[Saved data entries]
/-- TRAINING_UNIT_RECEIVE: a training unit of 32 bytes arrives, `good` being the lanes this side receives cleanly. In TRAIN
the leader decides RESULT, the other side takes it, and both reach UP. At an UP port a unit with no RESULT is the peer's
retrain, which passes the arbiter by (R558, R601); one with a RESULT is a repeat of the training that ended. -/
def trainingUnitReceive (p : Port) (data : List Byte) (good : Byte) (s : State) : State :=
  let n := p.val
  if leAt data 28 4 ≠ crc32c (data.take 28) then s
  else if portState s n = 2 then
    if (portOf s n).stopping.isSome ∨ bit (byteAt data 14) 1 then s else abortScans (stopPort s n 1) n
  else if portState s n ≠ 1 ∨ (portOf s n).retry.isSome then s
  else
    let s := setPort s n { portOf s n with good := good.toNat }
    let peer := leAt data 0 8
    let own := Config.devid.toNat
    let u := byteAt data 12 &&& offeredGood s n
    let lv := byteAt data 13
    let lvl := min (lv / 16) (offeredMax s n)
    let lmin := max (lv % 16) (getF s (R.prtLvl n) 3 0)
    let flags := byteAt data 14
    if peer = own then trainingFails (raise s (R.prtStat n) 22) n
    else if laneCount u < 2 then trainingFails s n
    else if lvl < lmin then trainingFails (raise s (R.prtStat n) 19) n
    else
      let w := min (min (askedWidth s n) (byteAt data 11)) (widestFit (laneCount u))
      let up := fun (s : State) (r : Nat × Nat × Nat) =>
        reachUp (setPort s n { portOf s n with lanes := u }) n peer (leAt data 8 2) (byteAt data 10 % 64) flags (leAt data 16 2) r
      let told := (byteAt data 18, byteAt data 19, byteAt data 20)
      if peer < own then
        let r := (lowestLanes u (widthLanes w), w, lvl)
        let s := sendTraining (setPort s n { portOf s n with result := some r }) n
        if bit flags 1 && told == r then up s r else s
      else if bit flags 1 then
        up (sendTraining (setPort s n { portOf s n with result := some told }) n) told
      else sendTraining s n

/-- TRAIN_RETRY: 10 ms after a failed training the port trains again. -/
def trainRetry (p : Port) (s : State) : State :=
  match (portOf s p.val).retry with
  | some t => if portState s p.val = 1 ∧ t ≤ s.time.lamp then startTraining s p.val else s
  | none => s

/-! ### Width changes (R565, R566; Table LNK-2) -/

/-- A control unit of a port (Table LNK-2). -/
def sendControl (s : State) (p op width mask at0 : Nat) : State :=
  emit s (.linkUnit p (linkUnit s p 1 0 false
    (leBytes 1 op ++ leBytes 1 width ++ leBytes 1 mask ++ zeros 1 ++ leBytes 4 at0 ++ leBytes 8 Config.devid.toNat)))

/-- The lanes of an UP port that are still usable: those of the last training that have not been dropped since. -/
def usableLanes (s : State) (p : Nat) : Nat := (portOf s p).lanes &&& (255 - getF s (R.prtLane p) 23 16)

/-- A port asks for a narrower width, where no change is under way and two lanes are usable. -/
def askWidth (s : State) (p : Nat) : State :=
  let x := portOf s p
  let u := usableLanes s p
  let w := min (askedWidth s p) (widestFit (laneCount u))
  if portState s p ≠ 2 ∨ x.width.isSome ∨ w = 0 then s
  else sendControl (setPort s p { x with width := some ⟨u, w, none⟩ }) p 1 w u 0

• **Work instructions**:
Taking the lines above, repeat exactly those from the line that contains "def askWidth (s" through the line that contains "if portState s p ≠", and both of those lines as well. Include nothing else.

• **Expected answer**:
def askWidth (s : State) (p : Nat) : State :=
  let x := portOf s p
  let u := usableLanes s p
  let w := min (askedWidth s p) (widestFit (laneCount u))
  if portState s p ≠ 2 ∨ x.width.isSome ∨ w = 0 then s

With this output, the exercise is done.